Compilación: Gustavo Dávila Hidalgo
Más arriba, aún, el parque de Ibarra era un minúsculo tablero de ajedrez sin alfiles, donde destacaba el añoso Ceibo, plantado tras el terremoto del siglo XIX y que, según decían, sus ramas habían caminado una cuadra entera. La noche caía plácida sobre las enredaderas y la luna parecía indolente a las sombras que pasaban, pero que no podían ser reflejadas en las piedras.
¿Quiénes miraban a Ibarra dormida? ¿Quiénes tenían el privilegio de contemplar sus paredes blanquísimas engalanadas con los fulgores de la luna? ¿Quiénes pasaban en un vuelo rasante como si fueran aves nocturnas? ¿Quiénes se sentaban cerca de las campanas de la Catedral a mirar los tejuelos verdes y las copas de los árboles?
Todas noticias importantísimas que, de no ser por las voladoras, hubieran llegado desgastadas. Pero, a diferencia de lo que se cree de las brujas, que van en escoba, llevaban un traje negro y tienen la nariz puntiaguda, las del sector norteño ecuatoriano poseían trajes blanquísimos y tan almidonados que eran tiesos.
Por eso cuando las voladoras pasaban los pliegues de sus vestidos sonaban mientras cortaban el viento. Algunos las tenían localizadas. Por eso cuando pasaban por encima de las casas, existían los atrevidos que se acostaban en cruz y con esta fórmula las brujas caían al suelo.
Otros, en cambio, preferían decirles que al otro día vayan por sal y de esta manera conocían su identidad. Pero las voladoras de Mira también tenían sus hechizos.

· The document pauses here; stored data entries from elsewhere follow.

-- ==== Sys2Proof/Machine/Step.lean ====
section
/-! DEFINITION. One step: the command at the front of the queue, or an idle clock edge. -/

namespace Sys2Proof.Machine

/-- One step of the block. -/
def step (s : State) : Host.Outcome State Fault Refusal :=
  match s.pending with
  | [] => .next (idle s)
  | c :: r => exec c { s with pending := r }

/-- The state with the command that a word spells put at the front of its queue. -/
def State.withFetchWord (s : State) (nbits w : Nat) : State :=
  match decodeTableWord nbits w with
  | some c => { s with pending := c :: s.pending }
  | none => s

end Sys2Proof.Machine
end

Quienes se burlaban de las brujas terminaban convertidos en mulas o gallos. Y eso, al parecer, le sucedió a Rafael Miranda, un conocido galeno de Ibarra, de inicio de siglo
Cuentan los abuelos que el doctor Miranda desapareció un día sin dejar rastro. Sus amigos lo buscaron por todos lados infructuosamente. Sus familiares estaban desesperados. El tiempo pasó. Una tarde, un conocido del doctor Miranda recorría unas huertas por Mira y miró a un hombre desaliñado con un azadón. Creyó reconocerlo.
Al acercarse comprobó con estupor que se trataba del famoso doctor Miranda. Lo sacó del lugar y tras curaciones prodigiosas el galeno volvió a su estado normal y nunca más se sintió gallo. Otra historia, en cambio, sirvió para que Juan José Mejía, el popular y primer sacamuelas de Carchi e Imbabura, justificara una parranda de tres días.

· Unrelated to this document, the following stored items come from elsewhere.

-- ==== Sys2Proof/Certificates/Slice0/Obligations.lean ====
section
/-! DEFINITION. The statements for the provers, by the files of the spec they come from. -/

open Sys2Proof Sys2Proof.Machine

/-! ## The queue -/

/-- A step takes the command at the front of the queue and runs it with the queue's rest. -/
def Obligations.StepRunsFront : Prop :=
  ∀ (c : Instr) (r : List Instr) (s : State), s.pending = c :: r → step s = exec c { s with pending := r }

/-- Every command of the table has a next state, and a step takes nothing but the front command from the queue. On an empty queue one clock edge passes (the model's choice, notes/assumptions/1.md): TBASE counts one, 32 ticks to an SCLK edge (R282, R284);
while TCLK is stopped SCLK alone counts on (R297), and no timer channel moves. Nothing else changes. TBASE passes on to an instant ahead (R282), whatever the channels do on the way; one that lies in the past changes nothing. -/
def Obligations.EveryCommandCompletesAndTimePasses : Prop :=
  (∀ (c : Instr) (s : State), ∃ t, exec c s = .next t ∧ t.pending = s.pending) ∧
  (∀ s : State, s.pending = [] → ∃ t, step s = .next t ∧ t = { s with time := t.time, tmr := t.tmr } ∧
    (s.time.tclkRun = true → s.time.phase < 32 → t.time = { s.time with tbase := (s.time.tbase + 1) % 2 ^ 64, sclk := s.time.sclk + (s.time.phase + 1) / 32
                                                                        phase := (s.time.phase + 1) % 32 }) ∧
    (s.time.tclkRun = false → s.time.phase < 32 → t.tmr = s.tmr ∧ t.time = { s.time with sclk := s.time.sclk + 1, phase := 0 })) ∧
  (∀ (t : Nat) (s : State), s.time.tclkRun = true →
    (t ≤ s.time.tbase → advanceTo t s = s) ∧
    (s.time.tbase ≤ t → t < 2 ^ 64 → now (advanceTo t s) = t ∧ (advanceTo t s).time.tclkRun = true ∧ onlyChanges [.tmr, .time] s (advanceTo t s)))

/-! ## Supervisor commands: taking, turn, refusal (12 R308 to R311, 13 R327 to R337) -/

/-- A command that waits on a command ring and can be taken is taken, with its authority judged then, and served as one that stands taken
(R308, R329); one that cannot be taken waits with nothing changed. A taken command waits while an earlier one of its ring has not started, or has yet to complete and is of its group or comes before a
`FENCE` (R310), and while the supervisor does not serve (R315): nothing changes. A command whose authority did not suffice when it was taken completes with the status judged then and no side effect (R327 to R329, R336).
Where the spec leaves a point open the model's choices hold (notes/assumptions: 12, 14, 109). -/
def Obligations.CommandsAreTakenJudgedAndServed : Prop :=
  (∀ (i : Instr) (op : Nat) (q : Req) (r : Fin 64) (s : State), supOf i = some (op, q) → q.src = .ring r → takenOf s op q = none →
    (canTake q s = false → exec i s = .next s) ∧
    (canTake q s = true → ∃ c, baseCls op q s = some c ∧
      exec i s = exec i { s with
        sup := { s.sup with taken := s.sup.taken ++ [{ src := q.src, tag := q.tag, opcode := op, fence := q.flag 2, at_ := now s, refusal := judge (c.sup (raiseOf s (op / 256))) op q.src s }] }
        pwr := { s.pwr with supPllOff := false, supLock := s.pwr.supLock || s.pwr.supPllOff }
        hp := { s.hp with rings := vmod s.hp.rings r.val fun d => { d with inflight := d.inflight + 1 } } })) ∧
  (∀ (i : Instr) (op : Nat) (q : Req) (s : State) (t : Taken), supOf i = some (op, q) → entryOf op q s = q → takenOf s op q = some t →
    (s.sup.sup ≠ .serving ∨ mayStart op q s = false) → exec i s = .next s) ∧
  (∀ (i : Instr) (op : Nat) (q : Req) (s : State) (t : Taken) (st : Status), supOf i = some (op, q) → entryOf op q s = q → takenOf s op q = some t →
    t.refusal = some st → st ≠ .authFailed → s.sup.sup = .serving → mayStart op q s = true → (q.flag 0 && q.inErr) = false →
    ∃ u, exec i s = .next u ∧ Done q op st (judgeData st s) none s u)

/-- Authority as it is judged (R327, R330, R331): every class above P0 needs an open presence window, P1S a session of this requester, P2 one
opened with the password. Without a password record a P2 command fails its authority. -/
def Obligations.AuthorityByClass : Prop :=
  ∀ (op : Nat) (r : Requester) (s : State), op ≠ 0x0100 →
    judge .p0 op r s = none ∧
    (windowOpen s = false → judge .p1 op r s = some .noPresence ∧ judge .p1s op r s = some .noPresence ∧ judge .p2 op r s = some .noPresence) ∧
    (windowOpen s = true →
      judge .p1 op r s = none ∧
      (s.sess.owner = none → judge .p1s op r s = some .noSession ∧ judge .p2 op r s = some .noSession) ∧
      (∀ o, s.sess.owner = some o → o ≠ r → judge .p1s op r s = some .sessionHeld ∧ judge .p2 op r s = some .sessionHeld) ∧
      (s.sess.owner = some r → judge .p1s op r s = none ∧
        (pwRecord s ≠ none → (s.sess.level = .p2 → judge .p2 op r s = none) ∧ (s.sess.level ≠ .p2 → judge .p2 op r s = some .noSession)) ∧
        (pwRecord s = none → judge .p2 op r s = some .authFailed)))

/-- The change-log entry that a command above P0 writes before it acts (R332, R423): one entry more, numbered n + 1, stamped with the tick of its
taking, with its opcode, requester, session and link to the head before; nothing else changes. -/
def Obligations.ChangeLogEntryIsChained : Prop :=
  ∀ (op : Nat) (q : Req) (st : Status) (at_ : Nat) (s : State), ∃ e,
    logCmd op q st at_ s = { s with log := { s.log with entries := (logCmd op q st at_ s).log.entries, n := s.log.n + 1, head := sha256 (s.log.head ++ e.bytes),
                                                        anchorHash := (logCmd op q st at_ s).log.anchorHash } } ∧
    (logCmd op q st at_ s).log.entries.getLast? = some e ∧
    e.idx = s.log.n + 1 ∧ e.tbase = at_ ∧ e.opcode = op ∧ e.status = st.code ∧ e.req = q.src.code ∧ e.link = s.log.head.take 8 ∧
    (s.sess.owner = some q.src → e.level = s.sess.level.code ∧ e.session = s.sess.id) ∧ (s.sess.owner ≠ some q.src → e.level = 0 ∧ e.session = 0)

Cuando le preguntaron por qué no había llegado a la casa contestó sin inmutarse: “Estuve en Mira amarrado a la pata de una cama, convertido en gallo y recién me escapo de las brujas”.
Claro que estuvo en Mira y, acaso, le brindaron, como a muchos, el famoso tardón, que es una bebida que basta un solo trago para que el confiado visitante termine por los suelos, en un remolino de carcajadas.
Por eso los políticos de turno o las autoridades, que siempre ofrecen solucionar todos los problemas, se dan cuenta de los fatídicos brebajes demasiado tarde: quedan arrumados en las sillas de madera, con un olor imperceptible a aguardiente, que es uno de los ingredientes del tardón, elaborado de papa y de secretísimos compuestos que ha sido imposible develar.
Cuando alguna autoridad trataba de levantarse caía en cuenta que sus honorables posaderas estaban como pegadas a la silla. ¿Cuáles eran las palabras mágicas para volar? De boca en boca ha llegado hasta estos días lo que decían las brujas ecuatorianas: “De villa en villa y de viga en viga, sin Dios ni Santa María” y tras pronunciar este conjuro levantaban vuelo.
Y hasta había quienes intentaron realizar una aventura aérea. Cuentan que un mireño insistió a una maga para que le iniciara en su arte. Tras las súplicas decidió confiarle el secreto.
Lo primero que le indicó es que tenía que utilizar uno de sus trajes níveos. Aguardaron la noche y subieron a la chimenea de un horno…
-Tienes que repetir esta fórmula, le dijo la encantadora.
Tras decir “De villa en villa, de viga en viga, sin Dios ni Santa María”, extendió sus brazos y salió disparada por el cielo. Nuestro personaje se emocionó pero al repetir el conjuro lo hizo de esta manera: “De villa en villa, de viga en viga, con Dios y Santa María”.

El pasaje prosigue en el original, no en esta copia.